___ Material for this exercise

/-! Reset (70_reset_and_hazards.md R240 to R242). -/

@[simp] theorem State.resetBlock_cfg : s.resetBlock.cfg = s.cfg := rfl
@[simp] theorem State.resetBlock_regs : s.resetBlock.regs = Regs.reset := rfl
@[simp] theorem State.resetBlock_enc : s.resetBlock.enc = Encoder.reset s.cfg.encWindow := rfl
@[simp] theorem State.resetBlock_latch : s.resetBlock.latch = Latch.reset := rfl
@[simp] theorem State.resetBlock_pmem : s.resetBlock.pmem = s.pmem := rfl
@[simp] theorem State.resetBlock_host : s.resetBlock.host = s.host := rfl
@[simp] theorem State.resetBlock_sched : s.resetBlock.sched = s.sched := rfl
@[simp] theorem State.resetBlock_draws : s.resetBlock.draws = s.draws := rfl
@[simp] theorem State.softReset_cfg : s.softReset.cfg = s.cfg := rfl
@[simp] theorem State.softReset_regs : s.softReset.regs = Regs.reset := rfl
@[simp] theorem State.softReset_enc : s.softReset.enc = Encoder.reset s.cfg.encWindow := rfl
@[simp] theorem State.softReset_latch : s.softReset.latch = Latch.reset := rfl
@[simp] theorem State.softReset_pmem : s.softReset.pmem = Memory.scramble s.draws s.pmem s.inFlightWriteSet := rfl
@[simp] theorem State.softReset_host : s.softReset.host = s.host := rfl
@[simp] theorem State.softReset_sched : s.softReset.sched = s.sched := rfl
@[simp] theorem State.softReset_draws : s.softReset.draws = s.draws + 1 := rfl
@[simp] theorem State.hwReset_cfg : s.hwReset.cfg = s.cfg := rfl
@[simp] theorem State.hwReset_regs : s.hwReset.regs = Regs.reset := rfl
@[simp] theorem State.hwReset_enc : s.hwReset.enc = Encoder.reset s.cfg.encWindow := rfl
@[simp] theorem State.hwReset_latch : s.hwReset.latch = Latch.reset := rfl
@[simp] theorem State.hwReset_pmem : s.hwReset.pmem = Memory.drawn s.draws s.cfg.pmemBytes := rfl
@[simp] theorem State.hwReset_host : s.hwReset.host = s.host := rfl
@[simp] theorem State.hwReset_sched : s.hwReset.sched = s.sched := rfl
@[simp] theorem State.hwReset_draws : s.hwReset.draws = s.draws + 1 := rfl

/-! The encoder. -/

@[simp] theorem Encoder.append_nextSeq (cfg : Config) (addr : Word) (len : Nat) :
    (e.append cfg addr len).nextSeq = e.nextSeq + 1 := rfl
@[simp] theorem Encoder.append_nextParity (cfg : Config) (addr : Word) (len : Nat) :
    (e.append cfg addr len).nextParity = e.nextParity := rfl
@[simp] theorem Encoder.append_nextColumn (cfg : Config) (addr : Word) (len : Nat) :
    (e.append cfg addr len).nextColumn = e.nextColumn + 1 := rfl
@[simp] theorem Encoder.append_nextRow (cfg : Config) (addr : Word) (len : Nat) :
    (e.append cfg addr len).nextRow = e.nextRow := rfl
@[simp] theorem Encoder.append_count (cfg : Config) (addr : Word) (len : Nat) :
    (e.append cfg addr len).count = BitVec.ofNat 9 (min (e.count.toNat + 1) cfg.encWindow) := rfl
@[simp] theorem Encoder.append_cursor (cfg : Config) (addr : Word) (len : Nat) :
    (e.append cfg addr len).cursor = BitVec.ofNat 8 ((e.cursor.toNat + 1) % cfg.encWindow) := rfl
@[simp] theorem Encoder.append_newData (cfg : Config) (addr : Word) (len : Nat) :
    (e.append cfg addr len).newData = true := rfl
@[simp] theorem Encoder.append_slots (cfg : Config) (addr : Word) (len : Nat) :
    (e.append cfg addr len).slots = e.slots.set e.cursor.toNat { seq := e.nextSeq, addr := addr, len := BitVec.ofNat 16 len } := rfl
@[simp] theorem Encoder.restarted_nextSeq : e.restarted.nextSeq = 0 := rfl
@[simp] theorem Encoder.restarted_nextParity : e.restarted.nextParity = 0 := rfl
@[simp] theorem Encoder.restarted_nextColumn : e.restarted.nextColumn = 0 := rfl
@[simp] theorem Encoder.restarted_nextRow : e.restarted.nextRow = 1 := rfl
@[simp] theorem Encoder.restarted_count : e.restarted.count = 0 := rfl
@[simp] theorem Encoder.restarted_cursor : e.restarted.cursor = 0 := rfl
@[simp] theorem Encoder.restarted_newData : e.restarted.newData = false := rfl
@[simp] theorem Encoder.restarted_slots : e.restarted.slots = e.slots := rfl
@[simp] theorem Encoder.emitted_nextSeq (row : Byte) : (e.emitted row).nextSeq = e.nextSeq := by
  unfold Encoder.emitted; split <;> rfl
@[simp] theorem Encoder.emitted_nextColumn (row : Byte) : (e.emitted row).nextColumn = e.nextColumn := by
  unfold Encoder.emitted; split <;> rfl
@[simp] theorem Encoder.emitted_count (row : Byte) : (e.emitted row).count = e.count := by
  unfold Encoder.emitted; split <;> rfl
@[simp] theorem Encoder.emitted_cursor (row : Byte) : (e.emitted row).cursor = e.cursor := by
  unfold Encoder.emitted; split <;> rfl
@[simp] theorem Encoder.emitted_slots (row : Byte) : (e.emitted row).slots = e.slots := by
  unfold Encoder.emitted; split <;> rfl
@[simp] theorem Encoder.emitted_newData (row : Byte) : (e.emitted row).newData = false := by
  unfold Encoder.emitted; split <;> rfl
@[simp] theorem Encoder.emitted_nextParity (row : Byte) :
    (e.emitted row).nextParity = if row = 0 then e.nextSeq else e.nextParity := by
  unfold Encoder.emitted; split <;> rfl
@[simp] theorem Encoder.emitted_nextRow (row : Byte) :
    (e.emitted row).nextRow = if row = 0 then e.nextRow else nextCauchyRow e.nextRow := by
  unfold Encoder.emitted; split <;> rfl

______

Task requirements:
Would you print exactly and only the lines of the material above that run from the line with "s.softReset.enc = Encoder.reset s.cfg.encWindow := rfl" through the line with "s.cfg.pmemBytes := rfl", both included?

The answer:
@[simp] theorem State.softReset_enc : s.softReset.enc = Encoder.reset s.cfg.encWindow := rfl
@[simp] theorem State.softReset_latch : s.softReset.latch = Latch.reset := rfl
@[simp] theorem State.softReset_pmem : s.softReset.pmem = Memory.scramble s.draws s.pmem s.inFlightWriteSet := rfl
@[simp] theorem State.softReset_host : s.softReset.host = s.host := rfl
@[simp] theorem State.softReset_sched : s.softReset.sched = s.sched := rfl
@[simp] theorem State.softReset_draws : s.softReset.draws = s.draws + 1 := rfl
@[simp] theorem State.hwReset_cfg : s.hwReset.cfg = s.cfg := rfl
@[simp] theorem State.hwReset_regs : s.hwReset.regs = Regs.reset := rfl
@[simp] theorem State.hwReset_enc : s.hwReset.enc = Encoder.reset s.cfg.encWindow := rfl
@[simp] theorem State.hwReset_latch : s.hwReset.latch = Latch.reset := rfl
@[simp] theorem State.hwReset_pmem : s.hwReset.pmem = Memory.drawn s.draws s.cfg.pmemBytes := rfl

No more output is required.